### Deep Learning Practical Assignment — Adult Income Dataset

### Part 0 — Data Preparation

### Load dataset, clean (replace '?'), split (70/15/15), preprocess (scale numerics,one-hot encode categoricals)

In [None]:
import numpy as np, pandas as pd, os, joblib, matplotlib.pyplot as plt, time
from sklearn.datasets import fetch_openml
from sklearn.model_selection import train_test_split
from sklearn.preprocessing import StandardScaler, OneHotEncoder
from sklearn.compose import ColumnTransformer
import tensorflow as tf
from tensorflow import keras
from tensorflow.keras import layers, regularizers, callbacks

print('Loading Adult dataset from OpenML (this requires internet)...')
adult = fetch_openml(name='adult', version=2, as_frame=True)
df = adult.frame.copy()
print('Raw shape:', df.shape)

# Replace '?' with NaN and drop rows with missing values
df.replace('?', np.nan, inplace=True)
df = df.dropna().reset_index(drop=True)
print('After dropna shape:', df.shape)

# Prepare features and target
X = df.drop(columns='class')
y = df['class'].apply(lambda s: 1 if str(s).strip().startswith('>50K') else 0)

# Train/val/test splits (70% / 15% / 15%)
X_temp, X_test, y_temp, y_test = train_test_split(
    X, y, test_size=0.15, random_state=42, stratify=y
)
relative_val_size = 0.15 / 0.85
X_train, X_val, y_train, y_val = train_test_split(
    X_temp, y_temp, test_size=relative_val_size, random_state=42, stratify=y_temp
)
print('Splits shapes -> train:', X_train.shape, 'val:', X_val.shape, 'test:', X_test.shape)

# Identify column types
numeric_features = X.select_dtypes(include=['int64','float64']).columns.tolist()
categorical_features = X.select_dtypes(include=['object','category']).columns.tolist()
print('Numeric features:', numeric_features)
print('Categorical features count:', len(categorical_features))

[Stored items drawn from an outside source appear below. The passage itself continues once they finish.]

/-- R55, R190, R194, R195: an access leaves only once every earlier acquire of its fibre is answered, no earlier access of
it that is queued overlaps it, writes a slot of the same frame or orders it, no earlier SCATTER may still store to its bytes, and no
earlier GATHER may still read those that it writes, but for what the fibre's handler keeps. Log entries 14, 20 and 26: the reading
taken. -/
def Sys2Proof.Rules.LeaveOrder : Prop :=
  ∀ (s : State) (x : Acc), leaveTurn s x = true → x.stage = .queued
    ∧ (∀ e ∈ s.accs, e.owner = x.owner → e.id < x.id → (s.kept x.owner).contains e.id = false →
      (e.isAcquire = true → e.refused = true)
      ∧ (e.stage = .queued → e.ord = .plain ∧ x.ord = .plain ∧ overlaps e x = false ∧ sameFrame e x = false))
    ∧ ∀ o ∈ s.ops, o.owner = x.owner → o.id < x.id → (s.kept x.owner).contains o.id = false →
      o.mayStore x.va x.len = false ∧ (x.kind.writes = true → o.mayRead x.va x.len = false)

/-- R191, R188: FORWARD answers a load from the newest pending store of its cluster whose words yet to ARRIVE cover it, when no older write of its
own and no held or refused byte answers it first; the fibre reads from that store. Where that store does not cover it, only a
valid L1 block of the cluster answers it. R193: an acquire at cell scope is a point of its fibre, and no load is so answered past
a write that such a point puts before it and that merges with what it finds. Log entry 21: the reading taken. -/
def Sys2Proof.Rules.ForwardMove : Prop :=
  ∀ (s : State) (a : Nat) (x : Acc), s.acc? a = some x →
    (mayForward s x = false → exec (.forward a) s = .next s)
    ∧ (mayForward s x = true → forwardBytes s x = none → exec (.forward a) s = .next s)
    ∧ (mayForward s x = true → ∀ bs from_, forwardBytes s x = some (bs, from_) →
      exec (.forward a) s = .next (finishAcc (deliverWords ((acquirePoints s x).setFibre x.owner fun f => { f with readFrom := f.readFrom ++ from_ }) x bs 15) x))
    ∧ (s.seenBlocks x.owner false x.va x.len = true → forwardBytes s x = none)
    ∧ (∀ c q, s.cell? x.owner.cell = some c → c.held = [] → s.refusedStores x.owner = [] → s.seenBlocks x.owner false x.va x.len = false →
      (∀ e ∈ s.accs, e.of x.owner = true → e.id = x.id) → 0 < x.len → (pendingStores s x).getLast? = some q →
      let covers : Prop := ∀ i, i < x.len → q.va ≤ x.va + i ∧ x.va + i < q.va + q.len ∧ q.got.testBit ((x.va + i - q.va) / 4) = false
      (covers → forwardBytes s x = some ((q.data.drop (x.va - q.va)).take x.len, [q.id]))
      ∧ (¬ covers → ∀ bs from_, forwardBytes s x = some (bs, from_) → ∃ b ∈ s.blocks, b.cluster = x.cluster ∧ b.asid = accTag s x ∧ b.base ≤ x.va
        ∧ x.va + x.len ≤ b.base + b.bytes.length ∧ (b.asid = none ∨ s.physOk b.pa = true) ∧ bs = (b.bytes.drop (x.va - b.base)).take x.len))
    ∧ (x.ord ≠ .cell → acquirePoints s x = s)
    ∧ (x.ord = .cell → x.kind = .load → x.members = [(x.id, [])] → (∀ e ∈ s.accs, e.id = x.id → e = x) →
      acquirePoints s x = s.setFibre x.owner fun f =>
        { f with seen := (s.accs.filter fun e => e.kind.writes && e.inFlight && e.cluster == x.cluster).map (·.id) })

# Preprocessor: scale numeric, one-hot categorical
preprocessor = ColumnTransformer([
    ('num', StandardScaler(), numeric_features),
    ('cat', OneHotEncoder(handle_unknown='ignore', sparse_output=False), categorical_features)
])

print('Fitting preprocessor on training data...')
preprocessor.fit(X_train)

X_train_p = preprocessor.transform(X_train)
X_val_p   = preprocessor.transform(X_val)
X_test_p  = preprocessor.transform(X_test)

# Ensure float32 dtype for Keras
X_train_p = np.array(X_train_p, dtype=np.float32)
X_val_p   = np.array(X_val_p, dtype=np.float32)
X_test_p  = np.array(X_test_p, dtype=np.float32)

y_train = np.array(y_train, dtype=np.float32)
y_val   = np.array(y_val, dtype=np.float32)
y_test  = np.array(y_test, dtype=np.float32)

print('Preprocessed shapes ->', X_train_p.shape, X_val_p.shape, X_test_p.shape)

# Save preprocessor
os.makedirs('adult_results', exist_ok=True)
joblib.dump(preprocessor, 'adult_results/preprocessor.joblib')
print('Preprocessor saved to adult_results/preprocessor.joblib')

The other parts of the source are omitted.